In algebra, identifying like terms is key to simplifying expressions. So, what are like terms? They're terms that have exactly the same variable factors. This means the variable part must match, including the power to which they're raised. For example, in the expression \(13x - 25y + 23x - 35y\), \(13x\) and \(23x\) are like terms because they both have the variable \(x\) raised to the same power of 1. Similarly, \(-25y\) and \(-35y\) are like terms because they both contain the variable \(y\) raised to the power of 1. Identifying like terms helps in simplifying expressions by allowing us to group and combine terms efficiently. Recognizing these similarities ensures that we can manipulate expressions correctly.

Once you've identified like terms in an expression, the next step is to combine them. This is a straightforward process. You essentially perform the arithmetic operations on the coefficients of the same variable. In the given expression, we found the like terms as \(13x\) and \(23x\), and as well as \(-25y\) and \(-35y\). By combining, you add the coefficients:

• For the \(x\) terms: \(13x + 23x = 36x\)
• For the \(y\) terms: \(-25y - 35y = -60y\)

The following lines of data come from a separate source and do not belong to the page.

-- ==== Sys2Proof/Machine/Reducer.lean ====
section
/-! DEFINITION. The Reducer: the micro-operation `FRED` and its pure function on limb vectors (spec/43). -/

namespace Sys2Proof.Machine

/-- The subtraction of `FRED`, limb by limb in ascending order: the limbs `s[j]` and the final borrow `b` (R181). -/
def subChain : Limbs → Limbs → Bool → Limbs × Bool
  | t :: ts, q :: qs, b =>
    let r := subB t q b
    let rest := subChain ts qs r.1
    (r.2 :: rest.1, rest.2)
  | _, _, b => ([], b)

/-- `Fred(t, q)`: "if no borrow occurred, commit the subtracted value, else keep the original" (R180, R181). -/
def fred (t q : Limbs) : Limbs :=
  let r := subChain t q false
  if r.2 then t else r.1

/-- `FRED`: `E[ZD] <- Fred(t, Q)`; `PH <- IDLE`; `BUSY <- 0` (R145, R181). The destination is marked written exactly if
everything the `MUL` read was (spec/93 U3). That `t`, `A`, `C`, `m`, `I`, `ZD`, `XS` and `YS` keep their last values until the
next `MUL` is log entry 18, a DESIGN CHOICE: N16 of spec/91 leaves it open, and nothing reads them before they are rewritten. -/
def execFred (s : State) : Result :=
  whenPhase .finalReduce s fun s =>
    match writeSlot s s.zd (fred s.t s.q) (inputsWritten s s.xs s.ys) with
    | some s' => .next { s' with ph := .idle, busy := false }
    | none => .fault .absentStorage

end Sys2Proof.Machine
end

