/-- `RED` is exact up to the Shift (R157): the limbs and `C` hold `floor((T' + m * Qv) / D)`; `val(t)` is the unwrapped value `U`
modulo `D^W`, equal to it exactly when `C + A < D`; `U < 2 * D^W`; and with the `MAC` before it, `U = floor((T + X * y[I] + m *
Qv) / D)`. -/
def Obligations.RedIsExactUpToTheShift : Prop :=
  ∀ (w : Nat) (t q : Limbs) (m a : Word), 1 ≤ w → t.length = w → q.length = w →
    val (redFn t m q a).1.dropLast + (redFn t m q a).2.toNat * radix (w - 1) =
      (val t + m.toNat * val q) / limbBase ∧
    val (redFn t m q a).1 = ((val t + m.toNat * val q) / limbBase + a.toNat * radix (w - 1)) % radix w ∧
    (val (redFn t m q a).1 = (val t + m.toNat * val q) / limbBase + a.toNat * radix (w - 1) ↔
      (redFn t m q a).2.toNat + a.toNat < limbBase) ∧
    (val t + m.toNat * val q) / limbBase + a.toNat * radix (w - 1) < 2 * radix w ∧
    (∀ (tb x : Limbs) (yi : Word), tb.length = w → x.length = w → macFn tb x yi = (t, a) →
      (val t + m.toNat * val q) / limbBase + a.toNat * radix (w - 1) =
        (val tb + val x * yi.toNat + m.toNat * val q) / limbBase)

/-- `FRED` (R181): `E[ZD]` becomes `limbs_W(val(t) - val(Q))` if `val(t) >= val(Q)`, else `t`, all `W` limbs in the one step;
`PH <- IDLE` and `BUSY <- 0` (R145); every other slot and everything else the spec gives the block is as it was, the hidden
scratch too (log entry 18, the model's choice). The final borrow is 1 exactly when `val(t) < val(Q)`, and the difference is
`(val(t) - val(Q)) mod 2^(64W)`. The clause on `eWritten` is the model's own written mark (log entry 6, from spec/93 U3): the
destination counts as written exactly if all the `MUL` read was. -/
def Obligations.FredCommitsTheReducedValue : Prop :=
  ∀ s : State, s.Inv → s.ph = .finalReduce →
    s.zd.toNat < s.e.length ∧
    (subChain s.t s.q false).2 = decide (val s.t < val s.q) ∧
    val (subChain s.t s.q false).1 = (val s.t + radix s.cfg.w - val s.q) % radix s.cfg.w ∧
    exec .fred s =
      .next { s with
        e := s.e.set s.zd.toNat (if val s.q ≤ val s.t then limbsOf s.cfg.w (val s.t - val s.q) else s.t)
        eWritten := s.eWritten.set s.zd.toNat (List.replicate s.cfg.w (inputsWritten s s.xs s.ys))
        ph := .idle
        busy := false }

/-! ## The arithmetic -/

/-- `val` and `limbs_W` are inverse, and a limb vector's value is below `2^(64W)` (R17). -/
def Obligations.LimbVectorsAreIntegers : Prop :=
  (∀ v : Limbs, val v < radix v.length ∧ limbsOf v.length (val v) = v) ∧
  (∀ w n : Nat, n < radix w → (limbsOf w n).length = w ∧ val (limbsOf w n) = n)

/-- The Reducer's contract (R183), and what it does out of contract (R184). -/
def Obligations.ReducerSubtractsAtMostOnce : Prop :=
  ∀ t q : Limbs, t.length = q.length →
    (val t < 2 * val q → val (fred t q) = val t % val q) ∧
    (2 * val q ≤ val t → val (fred t q) = val t - val q ∧ val q ≤ val (fred t q))

/-- The dual-chain forms give the same `t`, `A` and `C` as the single-chain forms, for every input, and their last sum is at most
`D - 1` (R161). -/
def Obligations.DualChainsAgreeWithSingleChain : Prop :=
  (∀ (t x : Limbs) (yi : Word),
    (macDual t x yi).1 = (macFn t x yi).1 ∧ (macDual t x yi).2 = (macFn t x yi).2.toNat) ∧
  (∀ (t q : Limbs) (m a : Word), t ≠ [] → q ≠ [] →
    (redDual t m q).2 = (redFn t m q a).2.toNat ∧
    (redFn t m q a).1 = (redDual t m q).1 ++ [lo64 ((redDual t m q).2 + a.toNat)])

Notice how we add or subtract only the numerical parts while the variable stays unchanged. This step simplifies the expression significantly and reduces it to fewer terms, making it easier to work with in further operations.

After combining the like terms, you've reached an important milestone: the simplified expression. Simplification involves condensing complex expressions into a more manageable form without changing their original value. For our expression, after grouping and combining like terms, we end up with \(36x - 60y\). This is the simplest form of the expression, capturing the same value but in a neat, concise way. Simplified expressions are easier to understand and work with, especially in more complex algebraic problems. This final result can be used seamlessly in equations or functions, allowing you to solve, analyze, and graph them more effectively.